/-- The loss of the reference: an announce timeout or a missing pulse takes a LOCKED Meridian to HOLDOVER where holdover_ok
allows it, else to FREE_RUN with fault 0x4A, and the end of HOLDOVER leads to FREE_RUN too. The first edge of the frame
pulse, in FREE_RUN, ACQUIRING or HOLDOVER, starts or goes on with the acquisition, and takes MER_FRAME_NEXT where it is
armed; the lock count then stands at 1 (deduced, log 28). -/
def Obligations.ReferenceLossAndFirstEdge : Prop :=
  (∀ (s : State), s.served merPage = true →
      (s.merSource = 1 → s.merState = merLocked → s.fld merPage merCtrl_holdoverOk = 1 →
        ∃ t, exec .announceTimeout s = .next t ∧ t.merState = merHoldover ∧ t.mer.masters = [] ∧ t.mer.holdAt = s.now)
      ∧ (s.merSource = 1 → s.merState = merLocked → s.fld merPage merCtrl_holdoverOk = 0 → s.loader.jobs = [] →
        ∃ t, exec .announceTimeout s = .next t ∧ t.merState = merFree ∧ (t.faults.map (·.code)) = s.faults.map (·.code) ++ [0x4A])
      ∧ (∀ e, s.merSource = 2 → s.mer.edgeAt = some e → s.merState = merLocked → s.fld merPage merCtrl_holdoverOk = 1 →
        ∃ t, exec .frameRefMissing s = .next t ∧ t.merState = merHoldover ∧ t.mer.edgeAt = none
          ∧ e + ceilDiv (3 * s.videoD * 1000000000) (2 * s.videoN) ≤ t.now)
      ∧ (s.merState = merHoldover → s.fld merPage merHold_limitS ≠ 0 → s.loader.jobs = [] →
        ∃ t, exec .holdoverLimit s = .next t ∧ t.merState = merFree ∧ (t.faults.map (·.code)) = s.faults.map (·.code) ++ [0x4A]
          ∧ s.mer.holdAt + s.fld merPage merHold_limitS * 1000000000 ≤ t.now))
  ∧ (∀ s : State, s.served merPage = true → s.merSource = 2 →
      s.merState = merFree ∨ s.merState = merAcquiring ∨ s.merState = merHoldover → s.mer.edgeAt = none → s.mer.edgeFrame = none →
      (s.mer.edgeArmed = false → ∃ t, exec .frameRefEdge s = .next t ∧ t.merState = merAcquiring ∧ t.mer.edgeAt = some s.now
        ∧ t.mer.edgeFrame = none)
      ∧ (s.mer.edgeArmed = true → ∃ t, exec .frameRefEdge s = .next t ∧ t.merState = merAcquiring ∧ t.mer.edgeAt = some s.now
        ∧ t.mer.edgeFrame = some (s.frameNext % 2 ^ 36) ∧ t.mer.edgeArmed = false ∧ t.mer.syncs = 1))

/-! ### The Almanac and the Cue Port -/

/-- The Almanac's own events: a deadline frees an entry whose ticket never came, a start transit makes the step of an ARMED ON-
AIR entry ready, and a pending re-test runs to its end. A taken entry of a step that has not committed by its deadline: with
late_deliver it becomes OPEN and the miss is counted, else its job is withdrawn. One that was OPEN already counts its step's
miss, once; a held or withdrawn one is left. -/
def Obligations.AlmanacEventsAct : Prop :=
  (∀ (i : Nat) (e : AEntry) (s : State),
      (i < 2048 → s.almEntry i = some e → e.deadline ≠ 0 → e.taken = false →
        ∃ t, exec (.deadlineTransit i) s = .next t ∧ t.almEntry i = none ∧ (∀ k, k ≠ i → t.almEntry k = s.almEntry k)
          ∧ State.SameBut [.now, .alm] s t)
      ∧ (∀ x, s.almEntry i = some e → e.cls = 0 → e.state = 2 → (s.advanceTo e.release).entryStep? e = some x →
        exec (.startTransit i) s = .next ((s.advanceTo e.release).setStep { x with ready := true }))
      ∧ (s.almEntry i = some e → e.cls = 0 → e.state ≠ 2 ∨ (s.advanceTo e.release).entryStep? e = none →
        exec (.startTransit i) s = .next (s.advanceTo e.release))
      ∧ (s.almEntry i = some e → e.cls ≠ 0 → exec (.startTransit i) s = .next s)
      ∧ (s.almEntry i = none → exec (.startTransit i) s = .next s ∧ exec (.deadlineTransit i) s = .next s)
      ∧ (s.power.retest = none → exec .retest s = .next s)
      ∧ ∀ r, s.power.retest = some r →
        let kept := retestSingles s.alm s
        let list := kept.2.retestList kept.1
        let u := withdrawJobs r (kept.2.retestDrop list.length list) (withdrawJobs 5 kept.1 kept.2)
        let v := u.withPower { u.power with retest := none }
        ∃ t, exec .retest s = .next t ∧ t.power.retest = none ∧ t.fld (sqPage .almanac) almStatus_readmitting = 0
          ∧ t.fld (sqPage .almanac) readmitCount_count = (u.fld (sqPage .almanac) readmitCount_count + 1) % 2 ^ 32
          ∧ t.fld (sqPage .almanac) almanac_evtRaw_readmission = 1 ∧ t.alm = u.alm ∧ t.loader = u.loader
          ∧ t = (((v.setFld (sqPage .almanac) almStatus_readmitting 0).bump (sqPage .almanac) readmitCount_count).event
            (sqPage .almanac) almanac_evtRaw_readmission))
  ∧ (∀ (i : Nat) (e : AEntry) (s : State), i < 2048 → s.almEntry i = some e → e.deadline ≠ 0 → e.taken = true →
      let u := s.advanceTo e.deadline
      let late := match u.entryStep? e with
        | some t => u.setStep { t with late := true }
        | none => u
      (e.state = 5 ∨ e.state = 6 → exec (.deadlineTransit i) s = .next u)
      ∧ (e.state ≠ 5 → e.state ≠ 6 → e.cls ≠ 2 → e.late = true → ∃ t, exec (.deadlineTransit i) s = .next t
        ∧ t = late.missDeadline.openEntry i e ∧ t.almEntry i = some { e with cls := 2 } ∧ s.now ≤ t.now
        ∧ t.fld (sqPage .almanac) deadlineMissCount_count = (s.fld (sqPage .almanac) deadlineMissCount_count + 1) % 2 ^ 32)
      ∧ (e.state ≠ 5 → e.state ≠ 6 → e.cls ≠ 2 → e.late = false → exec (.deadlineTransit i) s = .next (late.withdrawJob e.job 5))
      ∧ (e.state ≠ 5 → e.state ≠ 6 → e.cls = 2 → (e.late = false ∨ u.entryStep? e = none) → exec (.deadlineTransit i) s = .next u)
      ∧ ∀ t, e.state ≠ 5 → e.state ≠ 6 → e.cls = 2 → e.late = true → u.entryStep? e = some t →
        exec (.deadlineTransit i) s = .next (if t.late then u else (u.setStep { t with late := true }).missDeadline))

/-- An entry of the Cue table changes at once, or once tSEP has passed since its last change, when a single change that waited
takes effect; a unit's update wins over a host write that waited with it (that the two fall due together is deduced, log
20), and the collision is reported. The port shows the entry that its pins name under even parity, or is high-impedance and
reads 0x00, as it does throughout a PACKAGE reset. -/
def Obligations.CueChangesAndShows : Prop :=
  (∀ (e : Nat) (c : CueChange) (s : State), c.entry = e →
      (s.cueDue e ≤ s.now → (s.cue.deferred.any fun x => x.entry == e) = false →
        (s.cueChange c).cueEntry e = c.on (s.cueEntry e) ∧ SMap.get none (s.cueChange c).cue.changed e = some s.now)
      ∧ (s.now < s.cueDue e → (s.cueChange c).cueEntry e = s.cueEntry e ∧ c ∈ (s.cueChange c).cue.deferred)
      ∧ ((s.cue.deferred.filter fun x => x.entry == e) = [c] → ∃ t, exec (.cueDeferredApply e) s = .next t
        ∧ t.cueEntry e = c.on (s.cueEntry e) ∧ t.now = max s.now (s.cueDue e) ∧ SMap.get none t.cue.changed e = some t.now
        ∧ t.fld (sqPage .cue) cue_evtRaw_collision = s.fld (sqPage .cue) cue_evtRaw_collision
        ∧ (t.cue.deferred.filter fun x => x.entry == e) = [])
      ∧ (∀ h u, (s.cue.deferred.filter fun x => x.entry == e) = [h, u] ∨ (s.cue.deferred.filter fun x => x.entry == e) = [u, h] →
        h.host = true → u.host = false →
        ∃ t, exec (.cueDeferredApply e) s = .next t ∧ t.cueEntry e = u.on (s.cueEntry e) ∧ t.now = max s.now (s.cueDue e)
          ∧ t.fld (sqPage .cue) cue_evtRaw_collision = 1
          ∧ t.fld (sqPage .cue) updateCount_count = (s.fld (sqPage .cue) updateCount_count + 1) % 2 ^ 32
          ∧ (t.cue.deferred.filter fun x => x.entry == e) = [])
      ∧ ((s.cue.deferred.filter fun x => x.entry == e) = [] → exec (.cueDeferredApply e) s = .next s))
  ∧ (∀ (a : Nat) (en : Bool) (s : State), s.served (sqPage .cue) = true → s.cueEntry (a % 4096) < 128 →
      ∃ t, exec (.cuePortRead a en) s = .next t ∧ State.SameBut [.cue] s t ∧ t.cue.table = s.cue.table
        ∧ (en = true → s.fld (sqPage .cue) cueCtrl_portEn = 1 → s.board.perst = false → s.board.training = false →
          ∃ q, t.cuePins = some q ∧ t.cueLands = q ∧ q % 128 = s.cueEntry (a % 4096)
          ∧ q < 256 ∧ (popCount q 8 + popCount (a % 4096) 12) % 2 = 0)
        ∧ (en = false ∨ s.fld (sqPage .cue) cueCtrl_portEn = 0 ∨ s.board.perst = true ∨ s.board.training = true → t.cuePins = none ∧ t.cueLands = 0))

++++++++++++++++++++

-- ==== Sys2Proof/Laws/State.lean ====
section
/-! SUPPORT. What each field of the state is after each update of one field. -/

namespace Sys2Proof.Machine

++++++++++++++++++++

> [Task to complete]: Every line in the data that holds the string "Obligations" should be copied.

> [Task response]:
def Obligations.ReferenceLossAndFirstEdge : Prop :=
def Obligations.AlmanacEventsAct : Prop :=
def Obligations.CueChangesAndShows : Prop :=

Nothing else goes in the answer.